- [THE PROBLEM]
Look below for the line that has "step, which sets ILL. -/". Set down the lines from there through the line that has "(h : s.clean", exactly as written.

- [LISTED RECORDS]
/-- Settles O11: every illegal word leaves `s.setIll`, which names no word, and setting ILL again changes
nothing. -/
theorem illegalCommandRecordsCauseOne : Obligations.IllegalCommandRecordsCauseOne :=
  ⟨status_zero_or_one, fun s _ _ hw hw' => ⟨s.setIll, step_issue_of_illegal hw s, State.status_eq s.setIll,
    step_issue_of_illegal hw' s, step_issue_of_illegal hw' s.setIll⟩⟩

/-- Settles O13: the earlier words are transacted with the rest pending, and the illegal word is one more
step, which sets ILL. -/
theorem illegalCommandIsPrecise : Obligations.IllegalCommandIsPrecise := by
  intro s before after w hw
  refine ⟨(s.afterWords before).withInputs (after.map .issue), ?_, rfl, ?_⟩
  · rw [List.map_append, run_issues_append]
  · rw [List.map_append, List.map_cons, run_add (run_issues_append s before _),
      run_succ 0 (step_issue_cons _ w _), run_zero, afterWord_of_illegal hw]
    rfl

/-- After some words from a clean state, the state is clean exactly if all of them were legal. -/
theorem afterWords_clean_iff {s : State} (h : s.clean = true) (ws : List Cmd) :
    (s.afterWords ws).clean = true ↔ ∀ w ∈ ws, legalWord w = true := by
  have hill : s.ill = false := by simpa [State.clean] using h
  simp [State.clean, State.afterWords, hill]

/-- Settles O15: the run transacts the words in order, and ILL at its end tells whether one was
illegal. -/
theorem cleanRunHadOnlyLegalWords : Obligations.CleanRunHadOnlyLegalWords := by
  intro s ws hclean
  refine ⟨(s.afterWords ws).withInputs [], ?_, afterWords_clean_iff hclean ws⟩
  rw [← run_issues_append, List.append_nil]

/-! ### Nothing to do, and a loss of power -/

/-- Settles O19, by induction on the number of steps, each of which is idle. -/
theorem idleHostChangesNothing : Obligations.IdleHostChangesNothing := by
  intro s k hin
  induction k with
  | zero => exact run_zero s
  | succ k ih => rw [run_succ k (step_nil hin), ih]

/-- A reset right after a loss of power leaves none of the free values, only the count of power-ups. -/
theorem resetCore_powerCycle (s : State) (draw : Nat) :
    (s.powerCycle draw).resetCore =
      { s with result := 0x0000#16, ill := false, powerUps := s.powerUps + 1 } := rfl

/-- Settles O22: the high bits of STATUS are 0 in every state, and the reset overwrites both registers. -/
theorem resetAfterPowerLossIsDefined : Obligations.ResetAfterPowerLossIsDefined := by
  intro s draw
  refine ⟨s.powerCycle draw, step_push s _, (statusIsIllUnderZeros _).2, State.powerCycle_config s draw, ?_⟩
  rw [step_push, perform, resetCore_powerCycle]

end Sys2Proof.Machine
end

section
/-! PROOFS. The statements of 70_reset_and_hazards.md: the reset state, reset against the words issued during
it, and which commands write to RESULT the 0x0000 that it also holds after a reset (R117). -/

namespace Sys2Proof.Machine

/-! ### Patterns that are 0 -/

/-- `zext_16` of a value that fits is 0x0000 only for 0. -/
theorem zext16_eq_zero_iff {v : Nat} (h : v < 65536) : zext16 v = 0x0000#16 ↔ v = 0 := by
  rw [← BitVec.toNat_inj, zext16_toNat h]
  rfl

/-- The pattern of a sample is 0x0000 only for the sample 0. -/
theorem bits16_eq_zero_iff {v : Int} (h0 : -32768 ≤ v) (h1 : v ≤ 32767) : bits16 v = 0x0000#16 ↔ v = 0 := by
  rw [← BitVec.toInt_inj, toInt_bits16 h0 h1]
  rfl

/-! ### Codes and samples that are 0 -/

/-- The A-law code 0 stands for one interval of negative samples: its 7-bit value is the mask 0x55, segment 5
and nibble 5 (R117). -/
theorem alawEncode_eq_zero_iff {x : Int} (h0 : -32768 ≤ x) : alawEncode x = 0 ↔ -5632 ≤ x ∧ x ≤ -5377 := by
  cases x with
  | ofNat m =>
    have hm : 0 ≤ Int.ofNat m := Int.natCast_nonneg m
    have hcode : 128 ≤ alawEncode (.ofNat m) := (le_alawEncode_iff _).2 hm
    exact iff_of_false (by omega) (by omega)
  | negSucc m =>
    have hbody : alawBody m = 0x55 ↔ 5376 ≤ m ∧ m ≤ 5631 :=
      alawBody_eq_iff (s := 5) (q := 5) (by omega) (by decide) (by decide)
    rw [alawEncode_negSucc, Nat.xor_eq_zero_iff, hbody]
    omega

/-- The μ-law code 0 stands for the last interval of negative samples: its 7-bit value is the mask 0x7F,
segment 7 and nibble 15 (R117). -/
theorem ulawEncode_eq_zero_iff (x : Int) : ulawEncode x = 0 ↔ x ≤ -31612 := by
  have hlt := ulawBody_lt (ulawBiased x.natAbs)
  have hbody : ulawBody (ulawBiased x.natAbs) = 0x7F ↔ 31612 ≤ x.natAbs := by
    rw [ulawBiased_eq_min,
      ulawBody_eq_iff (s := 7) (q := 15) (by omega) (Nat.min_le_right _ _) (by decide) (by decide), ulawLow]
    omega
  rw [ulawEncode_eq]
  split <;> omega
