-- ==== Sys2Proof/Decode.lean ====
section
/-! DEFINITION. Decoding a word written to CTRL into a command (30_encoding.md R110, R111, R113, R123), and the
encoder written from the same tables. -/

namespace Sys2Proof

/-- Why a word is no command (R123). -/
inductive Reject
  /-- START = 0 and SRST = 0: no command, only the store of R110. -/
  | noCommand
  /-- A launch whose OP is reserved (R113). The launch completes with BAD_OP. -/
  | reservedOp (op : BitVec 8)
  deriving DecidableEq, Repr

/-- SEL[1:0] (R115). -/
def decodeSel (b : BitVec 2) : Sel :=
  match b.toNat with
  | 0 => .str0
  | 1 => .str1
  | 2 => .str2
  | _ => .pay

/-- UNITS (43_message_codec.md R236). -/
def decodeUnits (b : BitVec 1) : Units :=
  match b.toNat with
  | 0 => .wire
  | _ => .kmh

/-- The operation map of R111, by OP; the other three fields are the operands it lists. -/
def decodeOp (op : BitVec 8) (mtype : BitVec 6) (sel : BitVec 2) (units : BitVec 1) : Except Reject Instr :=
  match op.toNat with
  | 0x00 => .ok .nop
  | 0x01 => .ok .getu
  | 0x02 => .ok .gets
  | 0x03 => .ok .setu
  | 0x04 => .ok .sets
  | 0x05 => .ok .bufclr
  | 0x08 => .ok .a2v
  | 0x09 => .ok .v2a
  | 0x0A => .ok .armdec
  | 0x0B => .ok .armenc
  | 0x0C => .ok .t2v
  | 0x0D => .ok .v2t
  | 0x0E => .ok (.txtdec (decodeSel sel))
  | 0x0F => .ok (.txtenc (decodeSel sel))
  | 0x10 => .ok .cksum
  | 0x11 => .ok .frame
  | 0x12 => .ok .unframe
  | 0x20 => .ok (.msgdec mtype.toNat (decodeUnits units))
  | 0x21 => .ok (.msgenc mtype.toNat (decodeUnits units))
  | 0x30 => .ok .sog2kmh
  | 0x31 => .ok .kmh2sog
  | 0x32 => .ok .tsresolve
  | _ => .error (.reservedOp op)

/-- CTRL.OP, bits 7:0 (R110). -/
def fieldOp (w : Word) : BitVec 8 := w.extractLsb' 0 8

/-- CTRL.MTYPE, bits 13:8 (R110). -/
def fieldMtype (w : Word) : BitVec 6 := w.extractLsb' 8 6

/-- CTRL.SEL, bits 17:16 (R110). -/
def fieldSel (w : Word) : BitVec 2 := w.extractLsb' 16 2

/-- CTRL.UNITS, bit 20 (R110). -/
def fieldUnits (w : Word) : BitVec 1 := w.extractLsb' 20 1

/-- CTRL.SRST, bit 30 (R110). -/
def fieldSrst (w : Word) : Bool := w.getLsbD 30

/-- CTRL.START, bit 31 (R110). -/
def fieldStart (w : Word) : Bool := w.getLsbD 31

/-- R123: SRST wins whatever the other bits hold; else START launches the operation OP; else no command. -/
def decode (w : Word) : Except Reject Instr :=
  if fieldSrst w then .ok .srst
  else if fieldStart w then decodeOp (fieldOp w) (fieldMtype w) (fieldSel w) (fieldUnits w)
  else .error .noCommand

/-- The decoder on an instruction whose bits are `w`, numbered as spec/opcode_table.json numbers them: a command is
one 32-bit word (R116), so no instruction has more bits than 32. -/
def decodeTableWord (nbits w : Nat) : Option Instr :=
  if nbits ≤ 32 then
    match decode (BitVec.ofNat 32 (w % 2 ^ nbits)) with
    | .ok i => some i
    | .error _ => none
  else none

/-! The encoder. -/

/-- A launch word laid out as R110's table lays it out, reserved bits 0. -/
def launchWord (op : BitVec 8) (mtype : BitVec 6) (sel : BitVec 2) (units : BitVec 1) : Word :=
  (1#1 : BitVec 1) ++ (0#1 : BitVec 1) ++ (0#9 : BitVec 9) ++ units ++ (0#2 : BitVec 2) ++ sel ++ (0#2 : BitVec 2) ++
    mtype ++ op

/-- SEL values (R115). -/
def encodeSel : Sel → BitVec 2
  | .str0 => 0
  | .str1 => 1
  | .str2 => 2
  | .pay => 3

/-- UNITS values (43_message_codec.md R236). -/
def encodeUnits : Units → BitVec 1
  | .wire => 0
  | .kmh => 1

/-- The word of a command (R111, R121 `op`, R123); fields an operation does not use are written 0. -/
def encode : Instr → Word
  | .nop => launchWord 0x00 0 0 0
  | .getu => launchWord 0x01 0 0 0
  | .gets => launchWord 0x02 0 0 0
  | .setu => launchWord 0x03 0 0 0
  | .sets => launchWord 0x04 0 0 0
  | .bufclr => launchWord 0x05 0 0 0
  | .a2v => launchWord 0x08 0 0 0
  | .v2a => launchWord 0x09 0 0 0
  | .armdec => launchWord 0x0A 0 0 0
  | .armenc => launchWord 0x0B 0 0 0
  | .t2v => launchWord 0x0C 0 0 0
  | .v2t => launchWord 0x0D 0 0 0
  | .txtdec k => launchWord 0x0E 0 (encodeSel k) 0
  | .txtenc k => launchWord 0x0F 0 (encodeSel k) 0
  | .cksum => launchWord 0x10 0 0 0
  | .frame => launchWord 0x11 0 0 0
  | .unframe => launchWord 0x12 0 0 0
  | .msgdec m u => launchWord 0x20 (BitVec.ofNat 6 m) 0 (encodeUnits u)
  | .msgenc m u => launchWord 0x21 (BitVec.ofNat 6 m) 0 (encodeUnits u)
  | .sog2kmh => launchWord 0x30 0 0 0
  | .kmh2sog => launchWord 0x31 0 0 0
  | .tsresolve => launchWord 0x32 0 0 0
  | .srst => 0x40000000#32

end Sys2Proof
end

---

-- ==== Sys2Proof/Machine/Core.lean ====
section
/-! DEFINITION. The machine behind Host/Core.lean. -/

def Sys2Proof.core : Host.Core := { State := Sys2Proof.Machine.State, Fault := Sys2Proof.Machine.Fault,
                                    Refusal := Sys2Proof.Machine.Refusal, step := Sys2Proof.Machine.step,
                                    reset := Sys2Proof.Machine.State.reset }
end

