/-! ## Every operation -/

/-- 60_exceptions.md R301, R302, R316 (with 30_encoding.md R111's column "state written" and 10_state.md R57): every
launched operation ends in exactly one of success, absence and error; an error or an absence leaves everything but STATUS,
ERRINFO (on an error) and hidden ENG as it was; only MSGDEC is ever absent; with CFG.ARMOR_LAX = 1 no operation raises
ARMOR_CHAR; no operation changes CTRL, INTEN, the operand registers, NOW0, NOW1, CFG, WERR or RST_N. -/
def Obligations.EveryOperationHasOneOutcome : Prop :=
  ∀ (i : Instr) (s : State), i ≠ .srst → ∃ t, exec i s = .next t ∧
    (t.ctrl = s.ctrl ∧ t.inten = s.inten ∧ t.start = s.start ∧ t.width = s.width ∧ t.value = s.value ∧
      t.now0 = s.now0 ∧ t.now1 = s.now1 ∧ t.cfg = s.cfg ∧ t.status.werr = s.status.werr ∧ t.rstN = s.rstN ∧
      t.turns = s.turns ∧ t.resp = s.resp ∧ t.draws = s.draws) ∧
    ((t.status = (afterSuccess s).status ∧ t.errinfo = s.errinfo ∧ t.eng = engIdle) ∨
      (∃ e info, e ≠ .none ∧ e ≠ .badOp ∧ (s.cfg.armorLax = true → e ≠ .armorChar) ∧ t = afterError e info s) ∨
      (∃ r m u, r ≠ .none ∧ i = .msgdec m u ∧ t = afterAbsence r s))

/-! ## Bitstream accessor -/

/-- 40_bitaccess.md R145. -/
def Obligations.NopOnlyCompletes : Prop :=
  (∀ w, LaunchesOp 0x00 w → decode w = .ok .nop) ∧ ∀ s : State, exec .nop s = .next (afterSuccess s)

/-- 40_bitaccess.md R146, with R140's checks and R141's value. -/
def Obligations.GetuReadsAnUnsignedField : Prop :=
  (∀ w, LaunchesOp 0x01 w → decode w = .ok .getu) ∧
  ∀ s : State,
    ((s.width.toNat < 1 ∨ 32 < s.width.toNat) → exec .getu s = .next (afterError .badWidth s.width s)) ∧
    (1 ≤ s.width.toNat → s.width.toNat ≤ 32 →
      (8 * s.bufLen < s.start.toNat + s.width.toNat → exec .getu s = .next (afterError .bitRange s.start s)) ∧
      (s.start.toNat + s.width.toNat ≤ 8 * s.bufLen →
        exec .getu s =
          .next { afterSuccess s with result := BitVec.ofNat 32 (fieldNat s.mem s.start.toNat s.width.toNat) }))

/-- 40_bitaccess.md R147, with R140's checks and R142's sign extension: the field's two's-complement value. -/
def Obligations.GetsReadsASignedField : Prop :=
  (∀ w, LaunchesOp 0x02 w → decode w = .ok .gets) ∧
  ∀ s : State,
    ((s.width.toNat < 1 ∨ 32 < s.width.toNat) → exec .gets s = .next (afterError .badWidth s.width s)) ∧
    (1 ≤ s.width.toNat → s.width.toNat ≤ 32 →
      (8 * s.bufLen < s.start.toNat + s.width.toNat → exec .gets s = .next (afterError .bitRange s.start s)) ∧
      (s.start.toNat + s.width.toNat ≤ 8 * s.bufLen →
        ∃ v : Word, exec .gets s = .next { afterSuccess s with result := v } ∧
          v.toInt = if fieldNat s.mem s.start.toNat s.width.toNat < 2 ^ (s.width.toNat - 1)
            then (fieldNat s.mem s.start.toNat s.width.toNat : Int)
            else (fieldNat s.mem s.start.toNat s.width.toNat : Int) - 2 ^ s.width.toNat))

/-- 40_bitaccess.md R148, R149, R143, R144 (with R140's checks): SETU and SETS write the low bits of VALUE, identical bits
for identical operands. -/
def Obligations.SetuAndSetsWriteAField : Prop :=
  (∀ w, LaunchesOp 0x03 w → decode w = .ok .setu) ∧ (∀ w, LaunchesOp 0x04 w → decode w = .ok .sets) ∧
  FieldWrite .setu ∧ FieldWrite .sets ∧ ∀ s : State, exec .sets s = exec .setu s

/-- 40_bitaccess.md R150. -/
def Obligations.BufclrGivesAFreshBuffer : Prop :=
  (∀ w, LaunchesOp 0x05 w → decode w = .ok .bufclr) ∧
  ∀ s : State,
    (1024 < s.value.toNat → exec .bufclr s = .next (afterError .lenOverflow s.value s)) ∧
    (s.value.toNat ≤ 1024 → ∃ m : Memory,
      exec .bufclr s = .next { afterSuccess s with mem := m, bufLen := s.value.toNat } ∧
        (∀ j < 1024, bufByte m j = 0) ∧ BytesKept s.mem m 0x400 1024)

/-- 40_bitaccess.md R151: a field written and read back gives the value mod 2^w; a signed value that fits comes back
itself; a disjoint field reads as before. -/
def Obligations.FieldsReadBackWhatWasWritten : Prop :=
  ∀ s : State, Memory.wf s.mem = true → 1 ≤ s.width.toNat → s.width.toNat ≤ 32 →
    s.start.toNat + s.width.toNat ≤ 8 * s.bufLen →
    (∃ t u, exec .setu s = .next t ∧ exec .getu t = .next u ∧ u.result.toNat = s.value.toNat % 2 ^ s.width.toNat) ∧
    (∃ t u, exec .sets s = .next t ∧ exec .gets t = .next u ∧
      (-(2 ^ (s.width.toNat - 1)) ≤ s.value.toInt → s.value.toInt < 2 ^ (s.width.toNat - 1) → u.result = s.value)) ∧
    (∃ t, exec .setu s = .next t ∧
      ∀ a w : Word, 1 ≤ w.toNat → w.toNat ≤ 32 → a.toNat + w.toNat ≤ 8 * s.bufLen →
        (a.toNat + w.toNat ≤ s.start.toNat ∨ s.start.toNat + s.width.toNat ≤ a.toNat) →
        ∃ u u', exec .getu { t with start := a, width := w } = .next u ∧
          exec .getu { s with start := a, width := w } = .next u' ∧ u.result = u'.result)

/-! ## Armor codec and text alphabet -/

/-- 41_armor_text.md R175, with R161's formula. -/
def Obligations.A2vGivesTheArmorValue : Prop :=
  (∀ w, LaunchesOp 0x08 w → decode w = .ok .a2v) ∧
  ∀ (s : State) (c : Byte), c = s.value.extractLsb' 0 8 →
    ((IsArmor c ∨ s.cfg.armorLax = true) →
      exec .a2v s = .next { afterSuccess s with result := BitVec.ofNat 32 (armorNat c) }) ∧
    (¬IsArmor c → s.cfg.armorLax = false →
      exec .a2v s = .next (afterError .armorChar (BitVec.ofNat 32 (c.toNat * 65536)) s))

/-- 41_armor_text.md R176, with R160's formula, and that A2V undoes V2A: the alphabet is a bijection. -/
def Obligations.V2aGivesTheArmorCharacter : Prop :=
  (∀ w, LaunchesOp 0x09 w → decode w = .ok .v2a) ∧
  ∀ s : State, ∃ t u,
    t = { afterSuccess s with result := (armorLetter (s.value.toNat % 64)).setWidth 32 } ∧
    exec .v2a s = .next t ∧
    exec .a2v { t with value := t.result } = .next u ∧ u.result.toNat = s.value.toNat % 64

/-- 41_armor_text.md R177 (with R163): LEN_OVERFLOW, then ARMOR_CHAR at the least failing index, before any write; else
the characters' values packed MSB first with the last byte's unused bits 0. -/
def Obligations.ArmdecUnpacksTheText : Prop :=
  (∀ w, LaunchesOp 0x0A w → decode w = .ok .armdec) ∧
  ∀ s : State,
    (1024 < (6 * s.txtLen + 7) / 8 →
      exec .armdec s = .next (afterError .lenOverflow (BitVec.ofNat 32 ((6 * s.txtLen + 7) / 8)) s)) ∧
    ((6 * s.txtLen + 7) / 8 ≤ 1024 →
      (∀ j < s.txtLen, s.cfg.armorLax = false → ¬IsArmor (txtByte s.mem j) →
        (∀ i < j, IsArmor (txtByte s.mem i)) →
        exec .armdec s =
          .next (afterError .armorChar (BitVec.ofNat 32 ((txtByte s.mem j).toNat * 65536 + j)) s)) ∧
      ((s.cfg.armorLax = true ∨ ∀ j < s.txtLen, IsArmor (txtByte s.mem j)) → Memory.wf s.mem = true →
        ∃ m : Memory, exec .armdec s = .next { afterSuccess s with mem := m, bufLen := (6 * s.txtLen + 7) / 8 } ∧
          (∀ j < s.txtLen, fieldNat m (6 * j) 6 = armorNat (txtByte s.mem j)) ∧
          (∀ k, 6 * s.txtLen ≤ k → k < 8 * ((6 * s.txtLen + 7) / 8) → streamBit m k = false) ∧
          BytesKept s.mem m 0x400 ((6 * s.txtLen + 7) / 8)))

...

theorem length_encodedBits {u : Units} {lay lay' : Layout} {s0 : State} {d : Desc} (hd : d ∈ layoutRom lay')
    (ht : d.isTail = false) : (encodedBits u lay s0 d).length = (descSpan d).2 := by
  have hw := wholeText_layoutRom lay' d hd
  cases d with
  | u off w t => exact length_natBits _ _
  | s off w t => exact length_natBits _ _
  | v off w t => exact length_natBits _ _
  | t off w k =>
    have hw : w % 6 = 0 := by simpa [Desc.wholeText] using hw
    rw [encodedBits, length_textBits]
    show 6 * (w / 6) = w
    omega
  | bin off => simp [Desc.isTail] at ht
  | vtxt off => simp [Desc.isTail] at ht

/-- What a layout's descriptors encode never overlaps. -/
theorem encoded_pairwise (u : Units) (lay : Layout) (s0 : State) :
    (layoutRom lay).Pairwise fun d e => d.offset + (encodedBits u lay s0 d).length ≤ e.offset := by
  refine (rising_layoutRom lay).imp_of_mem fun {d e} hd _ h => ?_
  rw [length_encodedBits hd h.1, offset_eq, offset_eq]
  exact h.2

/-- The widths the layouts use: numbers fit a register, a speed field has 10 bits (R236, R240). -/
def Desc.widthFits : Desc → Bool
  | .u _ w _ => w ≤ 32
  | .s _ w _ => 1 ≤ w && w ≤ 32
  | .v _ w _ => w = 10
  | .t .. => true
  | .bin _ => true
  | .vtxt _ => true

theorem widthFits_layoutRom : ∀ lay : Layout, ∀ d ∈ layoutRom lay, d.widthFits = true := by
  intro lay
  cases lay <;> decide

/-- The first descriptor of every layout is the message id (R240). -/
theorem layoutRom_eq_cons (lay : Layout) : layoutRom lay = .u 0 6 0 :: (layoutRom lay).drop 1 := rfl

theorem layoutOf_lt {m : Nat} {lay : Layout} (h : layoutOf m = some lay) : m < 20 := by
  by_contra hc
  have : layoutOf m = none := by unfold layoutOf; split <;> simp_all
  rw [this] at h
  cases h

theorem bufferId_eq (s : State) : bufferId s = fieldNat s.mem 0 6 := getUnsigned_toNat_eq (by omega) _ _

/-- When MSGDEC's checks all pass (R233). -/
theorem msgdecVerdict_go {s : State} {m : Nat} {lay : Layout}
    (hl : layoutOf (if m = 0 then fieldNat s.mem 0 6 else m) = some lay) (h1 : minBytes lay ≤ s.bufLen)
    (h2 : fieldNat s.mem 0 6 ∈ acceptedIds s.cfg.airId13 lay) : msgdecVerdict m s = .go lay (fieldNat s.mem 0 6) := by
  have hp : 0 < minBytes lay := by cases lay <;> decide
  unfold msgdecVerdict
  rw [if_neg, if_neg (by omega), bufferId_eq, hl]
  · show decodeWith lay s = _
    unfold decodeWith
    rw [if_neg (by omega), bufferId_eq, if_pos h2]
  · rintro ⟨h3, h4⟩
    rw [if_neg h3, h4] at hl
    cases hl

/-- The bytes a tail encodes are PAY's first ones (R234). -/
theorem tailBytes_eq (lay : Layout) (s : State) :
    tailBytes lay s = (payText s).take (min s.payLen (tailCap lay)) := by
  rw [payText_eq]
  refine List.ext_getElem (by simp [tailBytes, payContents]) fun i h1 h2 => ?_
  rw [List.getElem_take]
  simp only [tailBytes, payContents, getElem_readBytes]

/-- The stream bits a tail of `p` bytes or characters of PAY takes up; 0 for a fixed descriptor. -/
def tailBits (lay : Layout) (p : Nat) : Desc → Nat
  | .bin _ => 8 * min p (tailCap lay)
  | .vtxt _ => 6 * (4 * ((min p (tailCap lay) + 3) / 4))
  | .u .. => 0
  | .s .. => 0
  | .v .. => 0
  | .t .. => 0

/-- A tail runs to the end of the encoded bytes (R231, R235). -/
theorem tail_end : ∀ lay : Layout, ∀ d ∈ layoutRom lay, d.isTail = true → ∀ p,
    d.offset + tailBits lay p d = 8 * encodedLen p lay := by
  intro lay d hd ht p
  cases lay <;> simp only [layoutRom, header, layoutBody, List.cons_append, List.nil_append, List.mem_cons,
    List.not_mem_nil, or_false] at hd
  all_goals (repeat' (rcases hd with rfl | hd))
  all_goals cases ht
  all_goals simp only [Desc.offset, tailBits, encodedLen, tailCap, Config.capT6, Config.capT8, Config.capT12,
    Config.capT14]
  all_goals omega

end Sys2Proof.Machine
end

- [YOUR RESPONSE]
step, which sets ILL. -/
theorem illegalCommandIsPrecise : Obligations.IllegalCommandIsPrecise := by
  intro s before after w hw
  refine ⟨(s.afterWords before).withInputs (after.map .issue), ?_, rfl, ?_⟩
  · rw [List.map_append, run_issues_append]
  · rw [List.map_append, List.map_cons, run_add (run_issues_append s before _),
      run_succ 0 (step_issue_cons _ w _), run_zero, afterWord_of_illegal hw]
    rfl

/-- After some words from a clean state, the state is clean exactly if all of them were legal. -/
theorem afterWords_clean_iff {s : State} (h : s.clean = true) (ws : List Cmd) :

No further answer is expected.